- Occupation(s): Art director, Production designer
- Notable work: The Time Thief (L'Arracheuse de temps)
- Awards: Canadian Screen Award for Best Art Direction/Production Design (2022); Genie Award nomination for Best Art Direction (2010); Jutra/Iris nominations for Best Art Direction (2005, 2010, 2014, 2017);

= Jean Babin =

Canadian art director and production designer

Jean Babin is a Canadian art director and production designer. He is most noted for his work on the film The Time Thief (L'Arracheuse de temps), for which he, Arnaud Brisebois, and Ève Turcotte won the Canadian Screen Award for Best Art Direction/Production Design at the 10th Canadian Screen Awards in 2022.

He was also nominated in the same year for his work on Maria Chapdelaine, and was previously nominated at the 30th Genie Awards in 2010 for The Master Key (Grande Ourse: La Clé des possibles).

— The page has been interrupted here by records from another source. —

-- ==== Sys2Proof/Laws/Events.lean ====
section
/-! SUPPORT. What one step, one clock edge and one host call can do. -/

namespace Sys2Proof.Machine

/-- A step runs the next input, or has none and changes nothing. -/
theorem step_cases (s : State) :
    (s.world.inputs = [] ∧ step s = .next s) ∨
      ∃ e rest, s.world.inputs = e :: rest ∧ step s = runEvent e { s with world.inputs := rest } := by
  unfold step takeInput
  cases h : s.world.inputs with
  | nil => exact .inl ⟨rfl, rfl⟩
  | cons e rest => exact .inr ⟨e, rest, rfl, rfl⟩

/-- S.COMPLETE: the frame is counted, its operation runs, the boundary follows. -/
theorem execSComplete_next {s t : State} (h : execSComplete s = .next t) :
    ∃ u, dispatch s.sampler.sr (countTotal s) = .next u ∧ t = frameBoundary u := by
  obtain ⟨u, h1, h2⟩ := andThen_eq_next.mp h
  exact ⟨u, h1, (next_inj h2).symm⟩

/-- Every sampler operation is one of four. -/
theorem decodeEdge_cases (en bit : Bool) (n : BitVec 5) :
    (decodeEdge en bit n = .sComplete ∧ n = 16#5) ∨ decodeEdge en bit n = .sShift bit ∨
      decodeEdge en bit n = .sDrop ∨ decodeEdge en bit n = .sIdle := by
  unfold decodeEdge
  by_cases h : n = 16#5
  · exact .inl ⟨by simp [h], h⟩
  · refine .inr ?_
    simp only [beq_eq_false_iff_ne.mpr h, Bool.false_eq_true, if_false]
    split
    · exact .inl rfl
    · split
      · exact .inr (.inl rfl)
      · exact .inr (.inr rfl)

/-- A clock edge: after the forced release, a shift, a drop or nothing, and a completion exactly at the sixteenth bit. -/
theorem clockEdge_cases {d l : Level} {s t : State} (h : clockEdge d l s = .next t) :
    ∃ s1, (s1 = edgeStart l s ∨
        (∃ sr, s1 = { edgeStart l s with
          sampler.sr := sr, sampler.nbits := (edgeStart l s).sampler.nbits + 1#5 }) ∨
        s1 = raise .framingAnomaly (frameBoundary (edgeStart l s))) ∧
      ((t = s1 ∧ s1.sampler.nbits ≠ 16#5) ∨ (s1.sampler.nbits = 16#5 ∧ execSComplete s1 = .next t)) := by
  obtain ⟨s1, h1, h2⟩ := andThen_eq_next.mp h
  have tail : (t = s1 ∧ s1.sampler.nbits ≠ 16#5) ∨
      (s1.sampler.nbits = 16#5 ∧ execSComplete s1 = .next t) := by
    by_cases hn : s1.sampler.nbits = 16#5
    · refine .inr ?_
      simp only [hn, beq_self_eq_true, if_true] at h2
      exact ⟨hn, h2⟩
    · refine .inl ⟨(next_inj ?_).symm, hn⟩
      simpa only [beq_eq_false_iff_ne.mpr hn, Bool.false_eq_true, if_false] using h2
  rcases decodeEdge_cases (sampleEnable l) (sampleBit d s) (edgeStart l s).sampler.nbits with
    ⟨e, h16⟩ | e | e | e <;> rw [e] at h1
  · refine ⟨edgeStart l s, .inl rfl, .inr ⟨h16, ?_⟩⟩
    rcases tail with ⟨ht, _⟩ | ⟨_, hc⟩
    · rw [ht]; exact h1
    · obtain ⟨u, hu, hv⟩ := execSComplete_next h1
      have : s1.sampler.nbits = 0#5 := by rw [hv]; rfl
      rw [this] at h2
      rw [← next_inj h2]; exact h1
  · have := next_inj h1; subst this
    exact ⟨_, .inr (.inl ⟨_, rfl⟩), tail⟩
  · have := next_inj h1; subst this
    exact ⟨_, .inr (.inr rfl), tail⟩
  · have := next_inj h1; subst this
    exact ⟨_, .inl rfl, tail⟩

/-- A host call that answers runs the operation of its name. -/
theorem hostCall_next {c : HostCall} {s t : State} (h : hostCall c s = .next t) :
    ∃ i, decodeCall c = .ok i ∧ exec i s = .next t := by
  unfold hostCall at h
  cases hd : decodeCall c with
  | ok i => rw [hd] at h; exact ⟨i, rfl, h⟩
  | error e => rw [hd] at h; cases h

/-- The host operations: no sampler operation and no frame operation has a name HOST can call. -/
def IsHost : Instr → Prop
  | .hPress _ _ | .hSetPower _ | .hSetFilter _ | .hSetBubble _ | .hSetHeater _ | .hSetJet _ | .hSetTemp _
  | .hSetDisinf _ | .hLiveness | .hGetOnline | .hGetFramesTotal | .hGetFramesDropped | .hGetPower | .hGetFilter
  | .hGetBubble | .hGetHeaterOn | .hGetHeaterStandby | .hGetBuzzer | .hGetJet | .hGetDisinf | .hGetLedRaw
  | .hGetActualC | .hGetDesiredC | .hGetDurationH | .hGetError => True
  | .sShift _ | .sComplete | .sDrop | .sIdle | .fCue | .fDigitP1 _ | .fDigitP2 _ | .fDigitP3 _ | .fDigitP4 _
  | .fLed _ | .fBtnPower _ | .fBtnFilter _ | .fBtnHeater _ | .fBtnBubble _ | .fBtnTempUp _ | .fBtnTempDown _
  | .fBtnTempUnit _ | .fBtnJet _ | .fBtnDisinf _ | .fBtnNone _ | .fZero | .fUnknown _ => False

theorem nullary_isHost {c : HostCall} {i j : Instr} (hj : IsHost j) (h : nullary c j = .ok i) : IsHost i := by
  unfold nullary at h; split at h <;> cases h; exact hj

theorem unaryBool_isHost {c : HostCall} {i : Instr} {j : Bool → Instr} (hj : ∀ b, IsHost (j b))
    (h : unaryBool c j = .ok i) : IsHost i := by
  unfold unaryBool at h; split at h <;> cases h; exact hj _

theorem unaryInt_isHost {c : HostCall} {i : Instr} {j : Int → Instr} (hj : ∀ b, IsHost (j b))
    (h : unaryInt c j = .ok i) : IsHost i := by
  unfold unaryInt at h; split at h <;> cases h; exact hj _

/-- A name selects a host operation only. -/
theorem decodeCall_isHost {c : HostCall} {i : Instr} (h : decodeCall c = .ok i) : IsHost i := by
  unfold decodeCall at h
  split at h
  case h_1 => unfold pressCall at h; split at h <;> cases h; trivial
  all_goals first
    | (refine nullary_isHost ?_ h; trivial)
    | (refine unaryBool_isHost ?_ h; intro; trivial)
    | (refine unaryInt_isHost ?_ h; intro; trivial)
    | cases h

end Sys2Proof.Machine
end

He has also been a four-time Jutra/Iris nominee for Best Art Direction, receiving nods at the 7th Jutra Awards in 2005 for Dans une galaxie près de chez vous, at the 12th Jutra Awards in 2010 for The Master Key, at the 16th Jutra Awards in 2014 for Triptych (Triptyque), and at the 19th Quebec Cinema Awards in 2017 for Wild Run: The Legend (Chasse-Galerie: La Légende).